By default, Memgraph is an in-memory database and all properties are therefore stored in working memory unless specified otherwise by the user. User has an option to specify via the command line which properties they wish to be stored on disk.

Storage location of each property is encapsulated within a Property object which is ensured by the ConcurrentIdMapper. More precisely, the unsigned 16-bit property key has the following format:

|---location--|------id------|
|-Memory|Disk-|-----2^15-----|

In other words, the most significant bit determines the location where the property will be stored.

In-memory storage

The underlying implementation of in-memory storage for the time being is std::vector<std::pair<Property, PropertyValue>>. Implementations ofat, set and erase are linear in time. This implementation is arguably more efficient than std::map or std::unordered_map when the average number of properties of a record is relatively small (up to 10) which seems to be the case.

On-disk storage

KVStore

Disk storage is modeled by an abstraction of key-value storage as implemented in `storage/kvstore.hpp'. An interface of this abstraction is as follows:

Method Description
Put Stores the given value under the given key.
Get Obtains the given value stored under the given key.
Delete Deletes a given (key, value) pair from storage..
DeletePrefix Deletes all (key, value) pairs where key begins with a given prefix.
Size Returns the size of the storage or, optionally, the number of stored pairs that begin with a given prefix.
iterator Provides an extension of std::input_iterator that iterates over storage.

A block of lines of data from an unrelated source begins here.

/-- Undo logs that give way leave main memory alone. -/
@[simp] theorem trimPool_dram (own : WarpId) (n : Nat) (s : State) : (State.trimPool own n s).dram = s.dram := by
  induction n generalizing s with
  | zero => rfl
  | succ n ih =>
    unfold State.trimPool
    split
    · rfl
    · split
      · rfl
      · split
        · rfl
        · rw [ih]
          unfold State.updBlock
          split <;> rfl

/-- Keeping every core's pool leaves main memory alone. -/
@[simp] theorem trimLogs_dram (s : State) : s.trimLogs.dram = s.dram := by
  unfold State.trimLogs
  split
  · rfl
  · exact foldl_keeps (fun t : State => t.dram) _ (fun t b => trimPool_dram ..) _ _

/-- Taking a trap leaves main memory alone. -/
@[simp] theorem takeTrap_dram (c : Ctx) (t : TrapInfo) (lanes : Mask) (len8 : Bool) :
    (c.takeTrap t lanes len8).dram = c.s.dram := by
  unfold Ctx.takeTrap
  split
  · simp
  · split
    · simp
    · split
      · simp
      · simp only
        split
        · simp
        · simp

/-- A machine check leaves main memory alone. -/
@[simp] theorem takeMCheck_dram (c : Ctx) (m : MCheck) : (c.takeMCheck m).dram = c.s.dram := by
  unfold Ctx.takeMCheck
  split
  · simp
  · simp only [killGangOf_dram]
    split <;> simp

theorem trimUndo_s (n : Nat) (c : Ctx) : (Ctx.trimUndo n c).s = c.s := by
  induction n generalizing c with
  | zero => rfl
  | succ n ih =>
    unfold Ctx.trimUndo
    simp only
    split
    · rfl
    · split
      · rfl
      · rw [ih]

@[simp] theorem logUndo_s (o c : Ctx) (i : Instr) : (Ctx.logUndo o c i).s = c.s := by
  unfold Ctx.logUndo
  split
  · rfl
  · split
    · rfl
    · simp only
      split
      · exact trimUndo_s ..
      · rfl

/-- Retirement leaves main memory as the meaning left it. -/
@[simp] theorem retired_dram (o c : Ctx) (i : Instr) (pc : Word) : (o.retired c i pc).dram = c.s.dram := by
  unfold Ctx.retired
  simp only
  split
  · rw [trimPool_dram, commit_dram, logUndo_s]; rfl
  · rfl

/-- The state whose main memory an effect leaves behind. -/
def Eff.memory : Eff → Memory
  | .retire c _ | .trap c _ | .mcheck c _ | .stay c _ => c.s.dram
  | .goto s => s.dram

/-- Running an instruction changes main memory only as its meaning does, where its own copy of the state kept it. -/
theorem run_dram (s t : State) (i : Instr) (f : Ctx → Eff) (h : s.run i f = .next t) :
    t.dram = s.dram ∨ ∃ c, s.ctx = some c ∧ t.dram = (f c).memory := by
  rcases run_cases s i f with ⟨_, e⟩ | ⟨c, hc, ⟨t', _, e⟩ | ⟨_, _, _, e⟩ | ⟨_, e⟩⟩
  · rw [e] at h; cases h
  · rw [e] at h; cases h
    exact .inl (by rw [takeTrap_dram, ctx_s s c hc])
  · rw [e] at h; cases h
    exact .inl (by rw [takeMCheck_dram, ctx_s s c hc])
  · rw [e] at h; cases h
    cases hf : f c with
    | retire k pc => exact .inr ⟨c, hc, by simp [Eff.memory, hf]⟩
    | trap k tr =>
      simp only [Ctx.finish, takeTrap_dram]
      split
      · exact .inl (by rw [ctx_s s c hc])
      · exact .inr ⟨c, hc, by simp [Eff.memory, hf]⟩
    | mcheck k m => exact .inr ⟨c, hc, by simp [Eff.memory, hf]⟩
    | stay k st => exact .inr ⟨c, hc, by simp [Eff.memory, hf]⟩
    | goto k => exact .inr ⟨c, hc, by simp [Eff.memory, hf]⟩

end Sys2Proof.Machine
end

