-- ==== Sys2Proof/Tests/Slice0.lean ====
section
/-! SUPPORT. Tests: a word of every instruction decoded, ill-formed terms refused, one step of each family against the spec's
worked examples, and for every statement a state and operands that meet its hypotheses. -/
namespace Sys2Proof.Tests
open Sys2Proof Sys2Proof.Machine

-- One theorem after another: each is an evaluation in the kernel, and many at once would take a thread each.
set_option Elab.async false

/-! ### A small state to test on -/

/-- A block of one warp of 32 lanes with every v-name mapped, 4 KiB of scratchpad, handoff and matrix, at the all-zero word. -/
def demo : State := State.reset.withFetchWord 32 0
/-- A prologue pass at LGO. -/
def passDemo : State := State.reset.withFetchWord 32 0xFA000000
/-- The warp changed. -/
def warpOf (f : Warp → Warp) (s : State := demo) : State :=
  { s with blocks := s.blocks.map fun b => { b with warps := b.warps.map f } }
/-- The block changed. -/
def blockOf (f : Block → Block) (s : State := demo) : State := { s with blocks := s.blocks.map f }
/-- The launch changed. -/
def launchOf (f : Launch → Launch) (s : State := demo) : State := { s with launches := s.launches.map f }
/-- s-names given values. -/
def setS (l : List (Name × Word)) (w : Warp) : Warp := l.foldl (fun w x => w.sput x.1 x.2) w
/-- Row `n` holds `f` in its lanes; at the start v-name `n` maps row `n`. -/
def setV (n : Nat) (f : Nat → Word) (b : Block) : Block := b.putRow n ⟨Vector.ofFn fun i => f i, 0, 1⟩
/-- Scratchpad bytes. -/
def setM (off : Nat) (bs : List Byte) (b : Block) : Block := { b with scr := b.scr.put off bs false }
/-- Something holds of the executing warp. -/
def has (s : State) (p : Ctx → Bool) : Bool := match s.ctx with | some c => p c | none => false
/-- An instruction leaves a next state in which something holds of the executing warp. -/
def after (s : State) (i : Instr) (p : Ctx → Bool) : Bool := match exec i s with | .next t => has t p | _ => false
/-- An instruction leaves a next state of which something holds. -/
def leaves (s : State) (i : Instr) (p : State → Bool) : Bool := match exec i s with | .next t => p t | _ => false
/-- No guard. -/
def noG : Guard := ⟨0, false⟩
/-- A modifier word of a type alone. -/
def mod (t : Ty) : ModWord := ⟨0, false, t, .rn, false, false, false, false, false, false, false⟩
/-- Lane `i` of a v-name. -/
def lane (c : Ctx) (n : Name) (i : Nat) : Word := (c.vlanes n)[i]?.getD 0
/-- Two rows of operands, v1 and v2. -/
def two (x y : Word) : State := blockOf (setV 1 (fun _ => x) ∘ setV 2 (fun _ => y))
/-- What an instruction of v1 and v2 leaves in lane 5 of v3. -/
def gives (i : LrA → Instr) (x y z : Word) : Bool :=
  after (two x y) (i ⟨3, 1, 2, noG, false⟩) fun c => lane c 3 5 == z && c.w.pc == 4
/-- The same with a modifier word, for a pair v2:v3 of v4:v5 and v6:v7 at a wide type, else v3 of v1 and v2. -/
def givesM (i : LrM → Instr) (m : ModWord) (x y z : Word) : Bool :=
  after (two x y) (i ⟨3, 1, 2, noG, false, m⟩) fun c => lane c 3 5 == z && c.w.pc == 8
/-- A trap's cause and information, where it was taken. -/
def traps (s : State) (i : Instr) (cause info : Word) : Bool :=
  after (blockOf (fun b => { b with kern := { b.kern with trap := some 0x40 } }) s) i fun c =>
    c.w.pc == 0x40 && c.w.tcause.extractLsb' 0 8 == cause.extractLsb' 0 8 && c.w.tinfo == info && c.w.depth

Keys and values in this context are of type std::string.

The actual underlying implementation of this abstraction uses [RocksDB]{https://rocksdb.org} — a persistent key-value store for fast storage.

It is worthy to note that the custom iterator implementation allows the user to iterate over a given prefix. Otherwise, the implementation follows familiar c++ constructs and can be used as follows:

KVStore storage = ...;
for (auto it = storage.begin(); it != storage.end(); ++it) {}
for (auto kv : storage) {}
for (auto it = storage.begin("prefix"); it != storage.end("prefix"); ++it) {}

Note that it is not possible to scan over multiple prefixes. For instance, one might assume that you can scan over all keys that fall in a certain lexicographical range. Unfortunately, that is not the case and running the following code will result in an infinite loop with a touch of undefined behavior.

KVStore storage = ...;
for (auto it = storage.begin("alpha"); it != storage.end("omega"); ++it) {}

Data organization on disk

Each PropertyValueStore instance can access a static KVStore object that can store (key, value) pairs on disk. The key of each property on disk consists of two parts — a unique identifier (unsigned 64-bit integer) of the current record version (see mvcc docummentation for further clarification) and a property key as described above. The actual value of the property is serialized into a bytestring using bolt BaseEncoder. Similarly, deserialization is performed by bolt Decoder.